The object of business is to part customers from their money (in the nicest possible way), and the essential point of attack is the credit card. It is the tap through which wealth flows, but it may also serve to fill you a poisoned chalice as well. As soon as you deal in credit card numbers, you are apt to have trouble. Credit card fraud is vast, and the merchant ends up paying for most of it. See the sad advice at, for instance, http://antifraud.com/tips.htm. Conversely, there is little to stop any of your employees who have access to credit card numbers from noting a number and then doing some cheap shopping. Someone more organized than that can get you into trouble in an even bigger way.
Unless you are big and confident and have a big and competent security department, you probably will want to use an intermediary company to handle the credit card transaction and send you most of the money. An interesting overview of the whole complicated process is at http://www.virtualschool.edu/mon/ElectronicProperty/klamond/credit_card.htm.
There are a number of North American intermediaries:
| First Union - Merchant Sales and Services http://www.firstunion.com/2/business/merchant/ |
| Nova Information Systems http://www.novainfo.com/ |
| Vantage Services http://vanserv.com/ |
Since we have not dealt with any of them, we cannot comment. The interfaces to your site will vary from company to company, as will the costs and the percentage they will skim off each transaction.
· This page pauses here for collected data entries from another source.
-- ==== Sys2Proof/Decode.lean ====
section
/-! DEFINITION. Decoding of the 80-bit instruction word (R38, R47 to R49, R52 to R55): total, with the
first failing field of R54 for every word that is no instruction; then the encoder, written from the
same tables. -/

namespace Sys2Proof

/-! ## Fields and checks -/

/-- The first failing field of R54, as R55 names it. -/
structure Ill where
  lo : Nat
  width : Nat
  value : Nat
  deriving DecidableEq, Repr

/-- Bits `lo + width - 1` down to `lo`. -/
def fld (w lo width : Nat) : Nat := w / 2 ^ lo % 2 ^ width

/-- One check of R54: a field, and whether it passes. -/
structure Chk where
  lo : Nat
  width : Nat
  ok : Bool
  deriving DecidableEq, Repr

/-- TRAPVAL of ILLOP (R55). -/
def Ill.trapval (i : Ill) : Word := BitVec.ofNat 64 (i.lo * 2 ^ 48 + i.width * 2 ^ 40 + i.value)

def firstIll (w : Nat) : List Chk → Option Ill
  | [] => none
  | c :: cs => if c.ok then firstIll w cs else some ⟨c.lo, c.width, fld w c.lo c.width⟩

def isG (n : Nat) : Bool := n < 64
def isV (n : Nat) : Bool := 64 ≤ n && n < 96
def isQ (n : Nat) : Bool := 96 ≤ n && n < 104
def isP (n : Nat) : Bool := 104 ≤ n && n < 112
def isM (n : Nat) : Bool := 112 ≤ n && n < 120
def isZ (n : Nat) : Bool := n == 0
def isVG (n : Nat) : Bool := isV n || isG n
/-- g4, g8, … g60 (R260). -/
def isG4 (n : Nat) : Bool := 4 ≤ n && n ≤ 60 && n % 4 == 0
/-- g0 or g4, g8, … g60 (R176). -/
def isG4z (n : Nat) : Bool := n == 0 || isG4 n
/-- g8, g16, … g56 (R335). -/
def isG8 (n : Nat) : Bool := 8 ≤ n && n ≤ 56 && n % 8 == 0
/-- Even g registers (R78). -/
def isGe (n : Nat) : Bool := isG n && n % 2 == 0

/-- A 7-bit register field at `lo`. -/
def reg (w lo : Nat) (p : Nat → Bool) : Chk := ⟨lo, 7, p (fld w lo 7)⟩
/-- A payload field. -/
def pay (w lo width : Nat) (p : Nat → Bool) : Chk := ⟨lo, width, p (fld w lo width)⟩

/-- Register fields of formats R and E (R47). -/
def regs4 (w : Nat) (d a b c : Nat → Bool) : List Chk :=
  [reg w 43 d, reg w 36 a, reg w 29 b, reg w 22 c]
def regs3 (w : Nat) (d a b : Nat → Bool) : List Chk := [reg w 43 d, reg w 36 a, reg w 29 b]
def regs2 (w : Nat) (d a : Nat → Bool) : List Chk := [reg w 43 d, reg w 36 a]
/-- Register fields of format X: T takes every value. -/
def regsX (w : Nat) (a b c : Nat → Bool) : List Chk := [reg w 37 a, reg w 30 b, reg w 23 c]

def gr (w lo : Nat) : GReg := Fin.ofNat 64 (fld w lo 7)
def vr (w lo : Nat) : VReg := Fin.ofNat 32 (fld w lo 7)
def qr (w lo : Nat) : QReg := Fin.ofNat 8 (fld w lo 7)
def pr (w lo : Nat) : PReg := Fin.ofNat 8 (fld w lo 7)
def mr (w lo : Nat) : MReg := Fin.ofNat 8 (fld w lo 7)
def vgr (w lo : Nat) : VG := if isV (fld w lo 7) then .v (vr w lo) else .g (gr w lo)
def tile (w : Nat) : ATile := Fin.ofNat 64 (fld w 44 6)
def flag (w lo : Nat) : Bool := fld w lo 1 == 1
def fin (n w lo width : Nat) [NeZero n] : Fin n := Fin.ofNat n (fld w lo width)
def imm32 (w : Nat) : BitVec 32 := BitVec.ofNat 32 (fld w 0 32)

def hdr (w : Nat) : Hdr :=
  { pd := fin 16 w 66 4, ta := fin 16 w 62 4, tw0 := fin 16 w 58 4, tw1 := fin 16 w 54 4,
    neg := flag w 53, pg := fin 8 w 50 3 }

/-! ## Codes of the fields -/

def IntTy.code : IntTy → Nat
  | .n64 => 0 | .n32 => 1 | .n16 => 2 | .n8 => 3 | .s64 => 4 | .s32 => 5 | .s16 => 6 | .s8 => 7
def IntTy.dec (n : Nat) : IntTy :=
  match n with
  | 0 => .n64 | 1 => .n32 | 2 => .n16 | 3 => .n8 | 4 => .s64 | 5 => .s32 | 6 => .s16 | _ => .s8

def Cond.code : Cond → Nat
  | .eq => 0 | .ne => 1 | .lt => 2 | .le => 3 | .gt => 4 | .ge => 5 | .ltn => 6 | .len => 7
  | .gtn => 8 | .gen => 9 | .tst => 10 | .ntst => 11
def Cond.dec (n : Nat) : Cond :=
  match n with
  | 0 => .eq | 1 => .ne | 2 => .lt | 3 => .le | 4 => .gt | 5 => .ge | 6 => .ltn | 7 => .len
  | 8 => .gtn | 9 => .gen | 10 => .tst | _ => .ntst

def CmpW.code : CmpW → Nat
  | .w64 => 0 | .w32 => 1 | .w16 => 2 | .w8 => 3
def CmpW.dec (n : Nat) : CmpW :=
  match n with | 0 => .w64 | 1 => .w32 | 2 => .w16 | _ => .w8

def Size.code : Size → Nat
  | .n8 => 0 | .n16 => 1 | .n32 => 2 | .n64 => 3 | .s8 => 4 | .s16 => 5 | .s32 => 6
def Size.dec (n : Nat) : Size :=
  match n with
  | 0 => .n8 | 1 => .n16 | 2 => .n32 | 3 => .n64 | 4 => .s8 | 5 => .s16 | _ => .s32

def Rm.code : Rm → Nat
  | .rne => 0 | .rtz => 1 | .rup => 2 | .rdn => 3 | .rna => 4
def Rm.dec (n : Nat) : Rm :=
  match n with | 0 => .rne | 1 => .rtz | 2 => .rup | 3 => .rdn | _ => .rna

def FFmt.code : FFmt → Nat
  | .f64 => 0 | .f32 => 1 | .h16 => 2 | .b16 => 3
def FFmt.dec (n : Nat) : FFmt :=
  match n with | 0 => .f64 | 1 => .f32 | 2 => .h16 | _ => .b16

def SgnOp.code : SgnOp → Nat
  | .cp => 0 | .neg => 1 | .xor => 2
def SgnOp.dec (n : Nat) : SgnOp :=
  match n with | 0 => .cp | 1 => .neg | _ => .xor

def FCond.code : FCond → Nat
  | .eq => 0 | .ne => 1 | .lt => 2 | .le => 3 | .gt => 4 | .ge => 5 | .uo => 6 | .or => 7
def FCond.dec (n : Nat) : FCond :=
  match n with
  | 0 => .eq | 1 => .ne | 2 => .lt | 3 => .le | 4 => .gt | 5 => .ge | 6 => .uo | _ => .or

def CvtTy.code : CvtTy → Nat
  | .f64 => 0 | .f32 => 1 | .h16 => 2 | .b16 => 3 | .s64 => 4 | .s32 => 5 | .n64 => 6 | .n32 => 7
def CvtTy.dec (n : Nat) : CvtTy :=
  match n with
  | 0 => .f64 | 1 => .f32 | 2 => .h16 | 3 => .b16 | 4 => .s64 | 5 => .s32 | 6 => .n64 | _ => .n32

def VTy.code : VTy → Nat
  | .f32 => 0 | .f64 => 1 | .s32 => 2 | .n32 => 3
def VTy.dec (n : Nat) : VTy :=
  match n with | 0 => .f32 | 1 => .f64 | 2 => .s32 | _ => .n32

def VOp.code : VOp → Nat
  | .fp rm => rm.code
  | .int sat => sat.toNat
def VOp.dec (vt n : Nat) : VOp := if vt < 2 then .fp (Rm.dec n) else .int (n == 1)

def LogOp.code : LogOp → Nat
  | .and => 0 | .or => 1 | .xor => 2 | .andn => 3 | .not => 4
def LogOp.dec (n : Nat) : LogOp :=
  match n with | 0 => .and | 1 => .or | 2 => .xor | 3 => .andn | _ => .not

def ShOp.code : ShOp → Nat
  | .shl => 0 | .shr => 1 | .sra => 2 | .rol => 3
def ShOp.dec (n : Nat) : ShOp :=
  match n with | 0 => .shl | 1 => .shr | 2 => .sra | _ => .rol

def VCvtTy.code : VCvtTy → Nat
  | .f32 => 0 | .f64 => 1 | .s32 => 2 | .n32 => 3 | .h16 => 4 | .b16 => 5
def VCvtTy.dec (n : Nat) : VCvtTy :=
  match n with | 0 => .f32 | 1 => .f64 | 2 => .s32 | 3 => .n32 | 4 => .h16 | _ => .b16

def RedOp.code : RedOp → Nat
  | .add => 0 | .min => 1 | .max => 2
def RedOp.dec (n : Nat) : RedOp :=
  match n with | 0 => .add | 1 => .min | _ => .max

def SfuOp.code : SfuOp → Nat
  | .rcp => 0 | .rsqrt => 1 | .exp2 => 2 | .log2 => 3 | .sinpi => 4 | .cospi => 5 | .tanh => 6 | .sigm => 7
def SfuOp.dec (n : Nat) : SfuOp :=
  match n with
  | 0 => .rcp | 1 => .rsqrt | 2 => .exp2 | 3 => .log2 | 4 => .sinpi | 5 => .cospi | 6 => .tanh | _ => .sigm

def VW.code : VW → Nat
  | .w32 => 0 | .w64 => 1 | .w16 => 2
def VW.dec (n : Nat) : VW :=
  match n with | 0 => .w32 | 1 => .w64 | _ => .w16

def Ord.code : Ord → Nat
  | .relaxed => 0 | .acq => 1 | .rel => 2 | .ar => 3
def Ord.dec (n : Nat) : Ord :=
  match n with | 0 => .relaxed | 1 => .acq | 2 => .rel | _ => .ar

def AmoOp.code : AmoOp → Nat
  | .add => 0 | .and => 1 | .or => 2 | .xor => 3 | .min => 4 | .max => 5 | .minn => 6 | .maxn => 7
  | .swap => 8 | .fadd => 9 | .fmin => 10 | .fmax => 11
def AmoOp.dec (n : Nat) : AmoOp :=
  match n with
  | 0 => .add | 1 => .and | 2 => .or | 3 => .xor | 4 => .min | 5 => .max | 6 => .minn | 7 => .maxn
  | 8 => .swap | 9 => .fadd | 10 => .fmin | _ => .fmax

def MFmt.code : MFmt → Nat
  | .c8 => 0 | .c4 => 1 | .b16 => 2 | .h16 => 3
def MFmt.dec (n : Nat) : MFmt :=
  match n with | 0 => .c8 | 1 => .c4 | 2 => .b16 | _ => .h16

def GangN.code : GangN → Nat
  | .g4 => 0 | .g8 => 1 | .g16 => 2 | .g32 => 3 | .g64 => 4
def GangN.dec (n : Nat) : GangN :=
  match n with | 0 => .g4 | 1 => .g8 | 2 => .g16 | 3 => .g32 | _ => .g64

def AccqOut.code : AccqOut → Nat
  | .c8 t => 4 * t.val
  | .c4 t => 1 + 4 * t.val
  | .b16 rm => 2 + 4 * rm.code
  | .h16 rm => 3 + 4 * rm.code
def AccqOut.dec (n : Nat) : AccqOut :=
  match n % 4 with
  | 0 => .c8 (Fin.ofNat 2 (n / 4))
  | 1 => .c4 (Fin.ofNat 2 (n / 4))
  | 2 => .b16 (Rm.dec (n / 4))
  | _ => .h16 (Rm.dec (n / 4))

def Side.code : Side → Nat
  | .n => 0 | .e => 1 | .s => 2 | .w => 3
def Side.dec (n : Nat) : Side :=
  match n with | 0 => .n | 1 => .e | 2 => .s | _ => .w

/-! ## Checks shared by several instructions -/

/-- M of format R must be zero. -/
def m0 (w : Nat) : List Chk := [pay w 12 10 isZ]
/-- M of formats I and J must be zero. -/
def mi0 (w : Nat) : List Chk := [pay w 32 4 isZ]
/-- IMM22 must be zero. -/
def imm0 (w : Nat) : List Chk := [pay w 0 22 isZ]
/-- TYPE and SAT of format R (R68, R70). -/
def tyR (w : Nat) (ty : Nat → Bool) (sat : Bool) : List Chk :=
  [pay w 16 6 isZ, pay w 15 1 (fun n => sat || n == 0), pay w 12 3 ty]
def tySigned (n : Nat) : Bool := 4 ≤ n
def tyUnsigned (n : Nat) : Bool := n < 4
def tyAny (_ : Nat) : Bool := true
/-- M of R137. -/
def m5 (w : Nat) (sub rm : Nat → Bool) : List Chk :=
  [pay w 20 2 isZ, pay w 17 3 sub, pay w 12 3 rm]
def isRm (n : Nat) : Bool := n < 5
/-- M of R149. -/
def m6 (w : Nat) (mask vt op : Nat → Bool) : List Chk :=
  [pay w 21 1 isZ, pay w 18 3 mask, pay w 15 3 vt, pay w 12 3 op]
def vtf (w : Nat) : Nat := fld w 15 3
/-- OP of the arithmetic of R152 by VT. -/
def vop (w n : Nat) : Bool := if vtf w < 2 then n < 5 else n < 2
def below (k n : Nat) : Bool := n < k
def anyF (_ : Nat) : Bool := true

def memOp (w : Nat) : MemOp :=
  { a := gr w 36, b := gr w 29, s := fin 8 w 26 3, disp := BitVec.ofNat 21 (fld w 0 21) }
def tyF (w : Nat) : IntTy := IntTy.dec (fld w 12 3)
def rmF (w : Nat) : Rm := Rm.dec (fld w 12 3)
def fmtF (w : Nat) : FFmt := FFmt.dec (fld w 15 2)
def maskF (w : Nat) : MReg := fin 8 w 18 3
def vtyF (w : Nat) : VTy := VTy.dec (vtf w)
def vopF (w : Nat) : VOp := VOp.dec (vtf w) (fld w 12 3)
def gangF (w : Nat) : GangArg :=
  { t := tile w, a := gr w 37, b := gr w 30, c := gr w 23, n := GangN.dec (fld w 20 3), east := flag w 19 }

/-! ## The groups -/

/-- Group 0 (R58, R63). -/
def group0 (w f : Nat) : Option (List Chk × Instr) :=
  let h := hdr w
  let off := imm32 w
  match f with
  | 0 => some (regs4 w isZ isZ isZ isZ ++ m0 w, .nop h)
  | 1 => some (regs2 w isZ isZ ++ mi0 w, .br h off)
  | 2 => some (regs4 w isZ isG isZ isZ ++ m0 w, .brx h (gr w 36))
  | 3 => some (regs2 w isG isZ ++ mi0 w, .call h (gr w 43) off)
  | 4 => some (regs4 w isZ isG isZ isZ ++ m0 w, .ret h (gr w 36))
  | 5 =>
    let m := fld w 32 4
    some ([reg w 43 (fun n => isG n && (m != 0 || n != 0)), reg w 36 isG, pay w 32 4 (below 3),
        reg w 43 (fun n => m == 0 || n == 0), reg w 36 (fun n => m != 0 || n == 0)],
      match m with
      | 0 => .loop h (gr w 43) off
      | 1 => .loopGt h (gr w 36) off
      | _ => .loopNz h (gr w 36) off)
  | 6 => some (regs4 w isZ isZ isZ isZ ++ m0 w, .fin h)
  | 7 => some (regs2 w isZ isZ ++ mi0 w, .trapi h off)
  | 8 => some (regs2 w isG isZ ++ mi0 w ++ [pay w 12 20 isZ], .sysrd h (gr w 43) (BitVec.ofNat 12 (fld w 0 12)))
  | 9 =>
    some (regs2 w isZ isG ++ mi0 w ++ [pay w 12 20 isZ],
      match fld w 0 12 with
      | 0x1 => .syswrOwner h (gr w 36)
      | 0x5 => .syswrFpstat h (gr w 36)
      | 0xE => .syswrStlscope h (gr w 36)
      | n => .syswr h (gr w 36) (BitVec.ofNat 12 n))
  | _ => none

/-- `mov` takes the pairs of R74; `a` and `d` are register indices. -/
def movPair (d a : Nat) : Bool :=
  (isG d && (isG a || isQ a || isP a)) || (isQ d && isG a) || (isP d && (isG a || isP a))

def movInstr (h : Hdr) (w : Nat) : Instr :=
  let d := fld w 43 7
  let a := fld w 36 7
  if isQ d then .movToStream h (qr w 43) (gr w 36)
  else if isP d then
    if isP a then .mov h (.pp (pr w 43) (pr w 36)) else .mov h (.pg (pr w 43) (gr w 36))
  else if isQ a then .movFromStream h (gr w 43) (qr w 36)
  else if isP a then .mov h (.gp (gr w 43) (pr w 36))
  else .mov h (.gg (gr w 43) (gr w 36))
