structure Caches where
  l1 : List L1Line
  ic : List ICLine
  tlb : List Trans
  plb : List PlbEnt
  wb : List StoreEnt
  seqHead : Nat
  ifetch : Option IFetch
  /-- A fetched code line of an uncacheable page, for the fetch that asked for it: it enters no instruction cache (R201). -/
  codeLine : Option ICLine
  /-- The copy that the next load waits for at issue, and the fault with which it has stopped (R269). -/
  wmWait : Option (Nat × Option Word)
  /-- The page that the access about to be made waits for at the walker (R82, R209). -/
  walkWait : Option Nat := none
  /-- A walk that this core waited for and that faulted: the page (R207). -/
  walkFault : Option Nat
  prefetches : List Prefetch
  injq : Nat
  hintDrop : Word
  deriving DecidableEq, Repr

/-! ## Matrix state of a core -/

/-- States of a decode table (R122). -/
inductive DtState where
  | empty | c8 | c4 | c4p
  deriving DecidableEq, Repr

/-- A decode table: entries hold EXCL in bit 19 and VAL in bits [18:0] (R121). -/
structure DTable where
  st : DtState
  owner : Nat
  ents : List (BitVec 20)
  deriving DecidableEq, Repr

/-- An accumulator tile: 256 elements, row-major, and its owner (R184); poisoned 8-byte words (R421). -/
structure Tile where
  owner : Option Nat
  elems : List Lane
  poison : List Nat
  deriving DecidableEq, Repr

structure Matrix where
  dt : Vector DTable 2
  /-- Tiles that are not +0 with no owner. -/
  tiles : Map Tile
  /-- The GANG value with which every later group 8 instruction of the firing completes (R174). -/
  gangFault : Option Word
  deriving DecidableEq, Repr

/-! ## Traps of a core -/

/-- A trap that waits for the firing's tags (R362). `late` and the fields of the fault as R363 stores them. -/
structure PTrap where
  cause : Nat
  val : Word
  pc : Word
  faultPc : Word
  late : Bool
  tag : Fin 16
  src : Fin 4
  seq : Nat
  held : Bool
  /-- TRAPH, SCODEB and SOWNER as they stood when the trap began (R357). -/
  traph : Word := 0
  scodeb : Word := 0
  sowner : Nat := 0
  deriving DecidableEq, Repr

/-- An abort that waits for joined gang instructions (R300). -/
structure Abort where
  cause : Nat
  val : Word
  pc : Word
  bank : Nat
  deriving DecidableEq, Repr

/-- A coprocessor dispatch ring entry (R373). -/
structure CRingEnt where
  n : Nat
  pc : Word
  st : Fin 3
  tag : Fin 16
  cause : Nat
  val : Word
  issue : Nat
  done : Option Nat
  deriving DecidableEq, Repr

/-- A global-store ring entry (R365, R373). -/
structure SRingEnt where
  seq : Nat
  st : Fin 4
  held : Bool
  cause : Nat
  logSize : Nat
  addr : Word
  data : Word
  ent : Option StoreEnt
  deriving DecidableEq, Repr

structure Traps where
  /-- Faults on their way to the core. -/
  inbound : List LateFault
  /-- Untagged faults that have arrived and wait for delivery (R360). -/
  ready : List LateFault
  /-- Untagged faults that LATEPEND counts: delivered after `tret` (R370). -/
  counted : List LateFault
  /-- The model's own: number of the handler's first operation, for the tags that `tret` waits for (R370). -/
  entryOp : Nat
  /-- `tret` has decided the kept stores and waits for the handler's tags (R370). -/
  decided : Bool := false
  pending : Option PTrap
  abort : Option Abort
  /-- A store fault has arrived and is not delivered: later stores wait (R365). -/
  storeStop : Bool
  cring : List CRingEnt
  sring : List SRingEnt
  /-- TRAPCAUSE, TRAPVAL and TRAPPC outside a handler (R67). -/
  cause : Nat
  val : Word
  tpc : Word
  deriving DecidableEq, Repr

/-! ## Firings, channels, actors -/

/-- Where a firing comes from (R316). -/
inductive FKind where
  | actor (slot : Fin 16)
  | chan (ch : Fin 32)
  | task
  | supRecord
  | preempt
  deriving DecidableEq, Repr

/-- The running firing (R298). -/
structure Firing where
  num : Nat
  kind : FKind
  pc : Word
  startOwner : Nat
  owner : Nat
  codeb : Word
  stage : Nat
  prio : Nat
  budget : Nat
  /-- The cycle at which BUDGET reads zero (R320). -/
  budgetEnd : Nat
  ext : Bool
  expired : Bool
  start : Nat
  /-- A firing started at step 1 or 2 of R316 (R357). -/
  sup : Bool
  /-- A trap handler is running (R362); the frame holds the firing's own state. -/
  handler : Bool
  /-- Words read from inputs 0-3, and the words of the record being written to outputs 0-3 with the count
  of records sent (R309, R310). -/
  reads : Vector Nat 4
  outWords : Vector (List Word) 4
  sent : Vector Nat 4
  deriving DecidableEq, Repr

/-- A splice marker (R325, R351, R352). -/
structure Marker where
  num : Nat
  issuer : Nat
  kind : Fin 3
  stage : Nat
  bind : List Word
  status : Word
  shand : Word
  sword : Word
  owner : Nat
  outcome : Option Nat
  done : Bool
  where_ : Option (Nat × Nat)
  deriving DecidableEq, Repr

/-- What a channel holds: records, with the union that a barrier token carries (R258), and markers. -/
inductive ChItem where
  | data (words : List Word) (union : Option Sig)
  | marker (m : Marker)
  deriving DecidableEq, Repr

/-- Who sent a record that is never refused (R443). -/
inductive EdgeKind where
  | token | notify | mailbox | status | lode | marker
  deriving DecidableEq, Repr

/-- A record or marker waiting at a channel's edge (R443). -/
structure EdgeRec where
  ch : Nat
  kind : EdgeKind
  item : ChItem
  /-- The owner under which it was sent, and the splice or lode engine that it delivers. -/
  owner : Nat
  ref_ : Nat
  /-- The channel has been unbound while it waits. -/
  lost : Bool := false
  deriving DecidableEq, Repr

/-- A bound channel (R343-R346). DESIGN CHOICE, log 53. -/
structure Channel where
  task : Bool
  owner : Nat
  cap : Nat
  ring : Nat
  items : List ChItem
  /-- Slots reserved by arming actors: (core, slot, output) and count (R307). -/
  reserved : List (Nat × Nat × Nat × Nat)
  paused : Bool
  prio : Nat
  budget : Nat
  codeb : Word
  inputOf : Option Nat
  deriving DecidableEq, Repr

/-- A remove or a rebind to another core under way (R329): the core and slot that take the state, if any; the state copy once
it is accepted; whether the state is copied; the channels whose items pass, each with its destination. -/
structure Perf where
  core : Nat
  slot : Option Nat
  rebind : Bool
  copy : Option Nat
  copied : Bool
  pass : List (Nat × Nat × Nat)
  deriving DecidableEq, Repr

/-- A bound actor (R306, R348). -/
structure Actor where
  owner : Nat
  handler : Word
  code : Word
  budget : Nat
  prio : Nat
  stage : Nat
  stOff : Nat
  stLen : Nat
  inhOff : Nat
  inhLen : Nat
  ins : Vector (Option (Nat × Nat)) 4
  /-- Output j: (core, channel, rate). -/
  outs : Vector (Option (Nat × Nat × Nat)) 4
  stopped : Bool
  freeing : Bool
  /-- A splice in progress: its number and issuer (R329). -/
  splicing : Option (Nat × Nat)
  /-- Its effects under way. -/
  perf : Option Perf
  /-- Not armed until a state copy or a move of records completes (R329). -/
  waits : Bool
  fired : Nat
  deriving DecidableEq, Repr

/-- A task in the deque (R301, R313). -/
structure Task where
  words : List Word
  owner : Nat
  prio : Nat
  budget : Nat
  pin : Bool
  deriving DecidableEq, Repr

/-- A launch record that passed its window test (R333, R334). -/
structure Launch where
  words : List Word
  owner : Nat
  sup : Bool
  /-- Queued by the core itself: it runs under SOWNER as it stands when the firing begins (R357, R366). -/
  queued : Bool := false
  deriving DecidableEq, Repr

/-- A mailbox counter (R274, R347). -/
structure Mbox where
  count : Nat
  ch : Nat
  w0 : Word
  value : Nat
  reached : Nat
  owner : Nat
  deriving DecidableEq, Repr

/-- A watermark slot (R270). -/
structure WmSlot where
  busy : Bool
  fault : Bool
  fill : Nat
  owner : Nat
  deriving DecidableEq, Repr

/-- A splice as its issuing core knows it (R352, R355). STATE 1-4. -/
structure SpliceEnt where
  num : Nat
  state : Nat
  outcome : Nat
  deriving DecidableEq, Repr

/-- Idle states of a core (R319). `idle since` counts from a cycle. -/
inductive IdleSt where
  | select
  | running
  | idle (since retry : Nat)
  | gated
  | waking (since : Nat)
  deriving DecidableEq, Repr
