/-- A load of the core's own TCM or tussock memory: a fixed latency (R50, R80). A load of the own TCM that a running copy has
still to fill waits at issue, one of the tussock memory at the array (R269): it is then a load of variable latency, which PD counts
as one cycle and which holds issue without a tag (R42). What is read takes back elements that a stream has read ahead there (R217).
DESIGN CHOICE, log 77. -/
def ownLoad (s : State) (i : Nat) (l : Loc) (p : Place) (ea : Word) (n : Nat) (dst : LoadDst) : Eff :=
  match (s.core i).cache.wmWait with
  | some (k, some v) =>
    .done (s.onCache i fun c => { c with wmWait := none }) (.out (.watermark k (some v) p ea dst true) .load true false)
  | _ =>
    match ownLoadWait s p n with
    | some k =>
      (match l with
       | .tcm .. => .wait (s.onCache i fun c => { c with wmWait := some (k, none) })
       | _ => .done s (.out (.watermark k none p ea dst true) .load true false))
    | none =>
      let s := s.onCache i fun c => { c with wmWait := none }
      if ownOverlap (s.core i) l n || unperfOverlap (s.core i) p.addr n ||
          readBefore (s.core i) (s.core i).iss.opCount p.addr n then .wait s
      else match poisonCode s p.addr n with
        | some code => containEff s i (poisonAddr s p.addr n) code
        | none =>
          let lat := match l with | .tcm .. => 3 | _ => 5
          .done (dropAhead s i p.addr n) (.fixed lat (loadWrites dst (placeBytes s p n)) 0)

/-- A load elsewhere: an L1 hit returns now, anything else is on its way (R84). -/
def farLoad (s : State) (i : Nat) (p : Place) (ea : Word) (n : Nat) (dst : LoadDst) (na : Bool) : Eff :=
  let out : Eff := .done s (.out (.load p ea dst na) .load true false)
  match p with
  | .global va pa _ true _ =>
    let c := s.core i
    (match l1Find s i (lineOf va) with
     | some l =>
       if bufBlocks (unperformed c) pa n c.iss.opCount || readBefore c c.iss.opCount pa n then out
       else
         (match l1Poison l va n with
          | some (k, code) => containEff (l1Touch s i (lineOf va)) i (pa + k) code
          | none =>
            let bs := withBuffer c c.iss.opCount pa ((l.data.drop (va % 64)).take n)
            .done (dropAhead (l1Touch s i (lineOf va)) i pa n) (.written (loadWrites dst bs)))
     | none => out)
  | _ => out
It is also very important to look at the small print on customer fraud: who picks up the tab?
We have used WorldPay — a U.K. company operating internationally, owned by HSBC, one of our biggest banks. They offer a number of products, including complete shopping systems and the ability to accept payments in any of the world’s currencies and convert the payment to yours at the going rate. We used their entry-level product, Select Junior, which has rather an ingenious interface. We describe it to show how things can be done — no doubt other intermediaries have other methods.
You persuade your customer along to the point of buying and then present her with an HTML form that says something like this:
We are now ready to take your payment by credit card for $50.75.
The form has a number of hidden fields, which contain your merchant ID at WorldPay, the transaction ID you have assigned to this purchase, the amount, the currency, and a description field that you have made up. The customer hits the Submit button, and the form calls WorldPay’s secure purchase site. They then handle the collection of credit card details using their own page, which is dropped into a page you have designed and preloaded onto their site to carry through the feel of your web pages. The result combines your image with theirs.
When the customer’s credit card dialog has finished, WorldPay will then display one of two more pages you have preloaded: the first, for a successful transaction, thanking the client and giving him a link back to your site; the other for a failed transaction, which offers suitable regrets, hopes for the future, and a link to your main rival. WorldPay then sends you an email and/or calls a link to your site with the transaction details. This link will be to a script that does whatever is necessary to set the purchase in motion. Writing the script that accepts this link is slightly tricky because it does nothing visible in your browser. You have to dump debugging messages to a file.
It is worth checking that the amount of money the intermediary says it has debited from the client really is the amount you want to be paid, because things may have been fiddled by an attacker or just gone wrong during the payment process.